Trans. Nonferrous Met. Soc. China 24(2014) 177-183

Rapid microwave irradiation fast preparation and characterization of few-layer graphenes

Xian LENG, Xiang XIONG, Jian-peng ZOU

State Key Laboratory of Powder Metallurgy, Central South University, Changsha 410083, China

Received 27 December 2012; accepted 5 June 2013

Key words: graphene; expandable graphite; microwave irradiation; strong acid soaking

1 Introduction

Graphene, which was mechanically cleaved from highly oriented pyrolytic graphite, not only challenges the prevalent hypothesis that free standing planar graphene dose not exist, but also excites great interest among researchers worldwide. Numerous applications are based on those superior properties of graphene [1]. With the concentration of charge carriers up to 10¹³cm^-2[1], mobilities to 1.5×10⁴ cm²/(V·s) [2] and theoretical specific surface area of 2630 m²/g, graphene-based materials could be applied in sensitive sensors, semiconductors, super-capacitors, transparent conducting thin films (as a supplant of ITO), and micro- electromechanical systems. With elastic modulus as high as 1.01 TPa, studies on graphene may accelerate the process of manufacturing ultra-thin airplanes and bulletproof vests. Due to high thermal conductivity of 5 kW/(m·K) [3], graphene-based composites may take place of silicon chips in microcomputer-processing. Graphene derivatives also show promise in biomedical applications [4,5]. Recently, microwave-assisted exfoliation has emerged as an efficient and versatile method to produce graphene sheets, which enjoys obvious advantages, such as energy transfer instead of heat transfer, quick and volumetric heating, eco-friendliness, higher safety and can increase reaction rate by orders of magnitude compared with traditional heating [6-8]. However, previous researches often deal with graphite oxide and as-prepared products containing relatively high residue of oxygen functional groups with m(C)/m(O)=2.75-14 (measured by combustion elemental analysis) [9-11], which reduces purity, conductivity and exhibition of other superior physical and chemical properties.

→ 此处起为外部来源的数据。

/-- Independence of the inbound path (43_adapter.md R338, which the spec marks as derived): it writes nothing but TXA, and what
it writes there depends on nothing but the registry, TXA and the configuration. -/
def Obligations.InboundIndependence : Prop :=
  (∀ (la : LogicalAddr) (o : Byte) (s t : State), inbound la o s = .ok t → t = { s with txa := t.txa }) ∧
  (∀ (la : LogicalAddr) (o : Byte) (s s' t : State), s.reg = s'.reg → s.txa = s'.txa → s.config = s'.config →
    inbound la o s = .ok t → inbound la o s' = .ok { s' with txa := t.txa })

/-! ## The adapter: timer and completion -/

/-- TICK (43_adapter.md R331): ELAPSED counts while the reply wait runs and stops at WAIT_MS; nothing else ever changes. -/
def Obligations.TickResult : Prop :=
  ∀ (h : Header) (s : State), s.issuer = .timer → h = ⟨0, 0, 0, 0, 0⟩ →
    exec (.tick h) s = .next (if s.timerRun = true ∧ s.st = .pending ∧ s.elapsed.toNat < s.waitMs.toNat
      then { s with elapsed := s.elapsed + 1 } else s)

/-- The wait is bounded: n ticks of a running timer count min(ELAPSED + n, WAIT_MS), so TIMEOUT is enabled after exactly the
ticks that are missing, whatever else the block holds (43_adapter.md R332, R335, in the parts the spec marks as derived). -/
def Obligations.TimeoutAfterWait : Prop :=
  ∀ (s : State) (n : Nat), s.Inv → s.st = .pending → s.timerRun = true →
    (Nat.iterate tick n s).elapsed.toNat = min (s.elapsed.toNat + n) s.waitMs.toNat ∧
    (timeoutEnabled (Nat.iterate tick n s) = true ↔ s.waitMs.toNat ≤ s.elapsed.toNat + n)

/-- TIMEOUT (43_adapter.md R332): enabled when ST = PENDING, TIMER_RUN = 1 and ELAPSED ≥ WAIT_MS; it ends the transaction as
TIMEDOUT. When it is not enabled the turn is a hold (log 3). -/
def Obligations.TimeoutResult : Prop :=
  ∀ (s : State) (x : Slot), s.slots[s.curSlot.toNat]? = some x →
    (s.st = .pending → s.timerRun = true → s.waitMs.toNat ≤ s.elapsed.toNat →
      timerTimeout s = .next { s with
        st := .timedOut
        curValid := false
        timerRun := false
        slots := s.slots.set s.curSlot.toNat { x with life := .timedOut } }) ∧
    ((s.st ≠ .pending ∨ s.timerRun = false ∨ s.elapsed.toNat < s.waitMs.toNat) → timerTimeout s = .next s)

/-- Combine (43_adapter.md R334): its table, and, in a state of the invariant in which RETURN is enabled, that TX_X_RESULT, ST,
ANS and RPL_VALID of the transaction's slot are one of its rows (the sentence the spec marks as derived). -/
def Obligations.CombineAtReturn : Prop :=
  (combine .fail .failed = some .unavailable ∧ combine .fail .resolved = some .unavailable ∧
    combine .ok .resolved = some .none ∧ combine .ok .timedOut = some .timedOut) ∧
  ∀ (s : State) (c : Nat) (x : Slot), s.Inv → returnEnabled c s = .ok true → s.slots[s.curSlot.toNat]? = some x →
    (s.txXResult = .fail ∧ s.st = .failed ∧ x.rplValid = false) ∨
    (s.txXResult = .fail ∧ s.st = .resolved ∧ x.rplValid = true) ∨
    (s.txXResult = .ok ∧ s.st = .resolved ∧ x.ans = false ∧ x.rplValid = false) ∨
    (s.txXResult = .ok ∧ s.st = .resolved ∧ x.ans = true ∧ x.rplValid = true) ∨
    (s.txXResult = .ok ∧ s.st = .timedOut ∧ x.rplValid = false)

/-- RETURN (43_adapter.md R333): once the transaction is over and its transmit result is known, the owner's port answers its
EXCHANGE with the combined result and the reply, and slot, adapter and port are free again; the slot keeps its reply.
Until then RETURN is not enabled and a turn of the port is a hold (log 3). -/
def Obligations.ReturnResult : Prop :=
  ∀ (s : State) (c : Nat) (q : CallerPort), s.ports[c]? = some q → q.phase = .txnWait →
    (∀ (x : Slot) (res : Result), s.owner = c → (s.st = .resolved ∨ s.st = .timedOut ∨ s.st = .failed) → s.txx = none →
      s.slots[s.curSlot.toNat]? = some x → combine s.txXResult s.st = some res →
      callerStep c s = .next (respond (.caller c)
        { result := res, info := if x.rplValid then 1 else 0, tail := if x.rplValid then valueBytes x.rplVal else [] }
        { s with
          slots := s.slots.set s.curSlot.toNat { x with life := .released }
          replySink := false
          timerRun := false
          txXResult := .notYet
          st := .idle
          ports := s.ports.modify c fun p => { p with phase := .ready } })) ∧
    ((s.owner ≠ c ∨ s.st = .idle ∨ s.st = .pending ∨ s.txx ≠ none) → callerStep c s = .next s)

/-! ## Status, refusals, errors -/

/-- STATUS_READ (44_status.md R390): every field of INFO at its place; nothing but the response changes. -/
def Obligations.StatusReadResult : Prop :=
  ∀ (h : Header) (s : State) (c : Nat), s.issuer = .caller c →
    ((h.la ≠ 0 ∨ h.opc ≠ 0 ∨ h.opc2 ≠ 0 ∨ h.slot ≠ 0 ∨ h.flg ≠ 0) →
      exec (.statusRead h) s = .next (raise (.caller c) .illegalCommand s)) ∧
    (h = ⟨0, 0, 0, 0, 0⟩ →
      ∃ info : BitVec 24,
        exec (.statusRead h) s = .next (respond (.caller c) { result := .none, info := info, tail := [] } s) ∧
        info.extractLsb' 0 3 = s.st.code ∧ info.getLsbD 3 = s.curValid ∧
        info.extractLsb' 4 4 = (if s.st = .idle then 0 else s.curDest) ∧
        info.extractLsb' 8 4 = (if s.st = .idle then 0 else s.curSlot) ∧
        info.getLsbD 12 = s.txx.isSome ∧ info.getLsbD 13 = s.timerRun ∧ info.getLsbD 14 = s.replySink ∧
        info.getLsbD 15 = s.inboundSink ∧ info.getLsbD 16 = s.regConflict ∧
        info.extractLsb' 17 2 = s.txXResult.code ∧ info.getLsbD 19 = false ∧
        (info.extractLsb' 20 4).toNat = min s.txa.length 15)

/-- Refused commands (44_status.md R391): a reserved OP, a port that does not carry the OP, or a reserved field that is not 0. No
state changes; on a caller port and for RECEIVED the answer is ILLEGAL_COMMAND, any other refused command has no effect at
all; a reserved OP has no operands. That a RECEIVED on the timer port is answered there, and that any other OP which the channel
or the timer port does not carry gets no answer, is the model's reading (log 11). -/
def Obligations.RefusedCommands : Prop :=
  ∀ (i : Instr) (s : State), i.isCommand = true → (BreaksReserved i ∨ portCarries s.issuer i = false) →
    (∀ c, s.issuer = .caller c →
      exec i s = .next (respond (.caller c) { result := .illegalCommand, info := 0, tail := [] } s)) ∧
    (∀ h b, i = .received h b → exec i s = .next (respond s.issuer { result := .illegalCommand, info := 0, tail := [] } s)) ∧
    ((∀ c, s.issuer ≠ .caller c) → (∀ h b, i ≠ .received h b) → exec i s = .next s) ∧
    (∀ h, i = .reserved0 h ∨ i = .reservedD h ∨ i = .reservedE h ∨ i = .reservedF h → (encode i).length = 4)

/-- Reporting is precise (60_exceptions.md R400): an instruction answered with an error has changed nothing but REG_CONFLICT,
and that only with ALREADY_REGISTERED; its response has INFO = 0 and no VALUE. (RETURN is not an instruction: its responses
are `ReturnResult`.) The premise is that the port that issues a command is READY (10_state.md R52). -/
def Obligations.ErrorsChangeNothing : Prop :=
  ∀ (i : Instr) (s t : State) (out : Output), exec i s = .next t →
    (∀ c q, s.issuer = .caller c → s.ports[c]? = some q → q.phase = .ready) →
    t.outputs = s.outputs ++ [out] → out.resp.result ≠ .none →
    out.resp.info = 0 ∧ out.resp.tail = [] ∧
      t = { s with outputs := t.outputs, regConflict := t.regConflict } ∧
      (t.regConflict ≠ s.regConflict → out.resp.result = .alreadyRegistered)

/-- Reading has no side effect (20_memory.md R112, which the spec marks as derived): EX_READ, LOOKUP, STATUS_READ and CODEC_SER
change nothing but the responses, and CODEC_DES nothing but CSCR beside them. -/
def Obligations.ReadsHaveNoEffect : Prop :=
  ∀ (i : Instr) (s t : State), exec i s = .next t →
    ((∃ h, i = .exRead h ∨ i = .lookup h ∨ i = .statusRead h ∨ ∃ v, i = .codecSer h v) →
      t = { s with outputs := t.outputs }) ∧
    ((∃ h b, i = .codecDes h b) → t = { s with outputs := t.outputs, cscr := t.cscr })

/-- Every step gives at most one response, on the port whose command it answers, and takes none back (30_encoding.md R161;
the responses are kept in order, log 5). -/
def Obligations.OneResponsePerStep : Prop :=
  ∀ s t : State, step s = .next t → ∃ out : Option Output, t.outputs = s.outputs ++ out.toList

/-! ## Steps of the agents -/

/-- A step runs the decoded instruction: the next command of a READY caller port, of the channel port or of the timer port, and
the next received unit, runs as exec of the instruction its bytes decode to, in the state in which the turn is taken, those
bytes are consumed, and the port is latched as the issuer; a unit of length 0 is answered without effect (00_scope.md R6,
43_adapter.md R320; log 2, 6, 7). -/
def Obligations.StepRunsDecodedInstruction : Prop :=
  ∀ (s : State) (rest : List Move), s.config.wf = true →
    (∀ c q bs bs' i, s.env.schedule = .caller c :: rest → s.ports[c]? = some q → q.phase = .ready →
      s.env.callerIn[c]? = some bs → decodeCommand s.config.catalog bs = .ok (i, bs') →
      step s = exec i { s with
        issuer := .caller c
        env := { s.env with schedule := rest, callerIn := s.env.callerIn.set c bs' } }) ∧
    (∀ bs' i, s.env.schedule = .channel :: rest → decodeCommand s.config.catalog s.env.channelIn = .ok (i, bs') →
      step s = exec i { s with issuer := .channel, env := { s.env with schedule := rest, channelIn := bs' } }) ∧
    (∀ bs' i, s.env.schedule = .timer :: rest → decodeCommand s.config.catalog s.env.timerIn = .ok (i, bs') →
      step s = exec i { s with issuer := .timer, env := { s.env with schedule := rest, timerIn := bs' } }) ∧
    (∀ u us i, s.env.schedule = .deliver :: rest → s.env.inbound = u :: us →
      decodeFrame (u.data.toList.take u.len.toNat) = .ok i →
      step s = exec i { s with
        issuer := .channel
        rxInit := u.init
        env := { s.env with schedule := rest, inbound := us } }) ∧
    (∀ u us, s.env.schedule = .deliver :: rest → s.env.inbound = u :: us → u.len = 0 →
      step s = .next (respond .channel { result := .none, info := 0, tail := [] }
        { s with issuer := .channel, rxInit := u.init, env := { s.env with schedule := rest, inbound := us } }))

In the present study, few-layer graphene with high purity and quality was extracted from expandable graphite sequentially by microwave irradiation, mixed acid soaking and second microwave irradiation, which is facile and energy-saving. Combustion elemental analysis, scanning electron microscopy (SEM), X-ray diffraction (XRD), Raman spectroscopy, X-ray photoelectron spectroscopy (XPS), atomic force microscopy (AFM) and Fourier transform infrared spectroscopy (FTIR) were employed to investigate and characterize the specimens.

2 Experimental

2.1 Raw materials

Graphite powders (G5099) and expandable graphite powders (EG20, EG400) were purchased from Hebei Flame-retardant Materials Company. Acetone (AR), 98% H₂SO₄ and 69% HNO₃ were purchased from Zhuzhou Chemical Reagents Company.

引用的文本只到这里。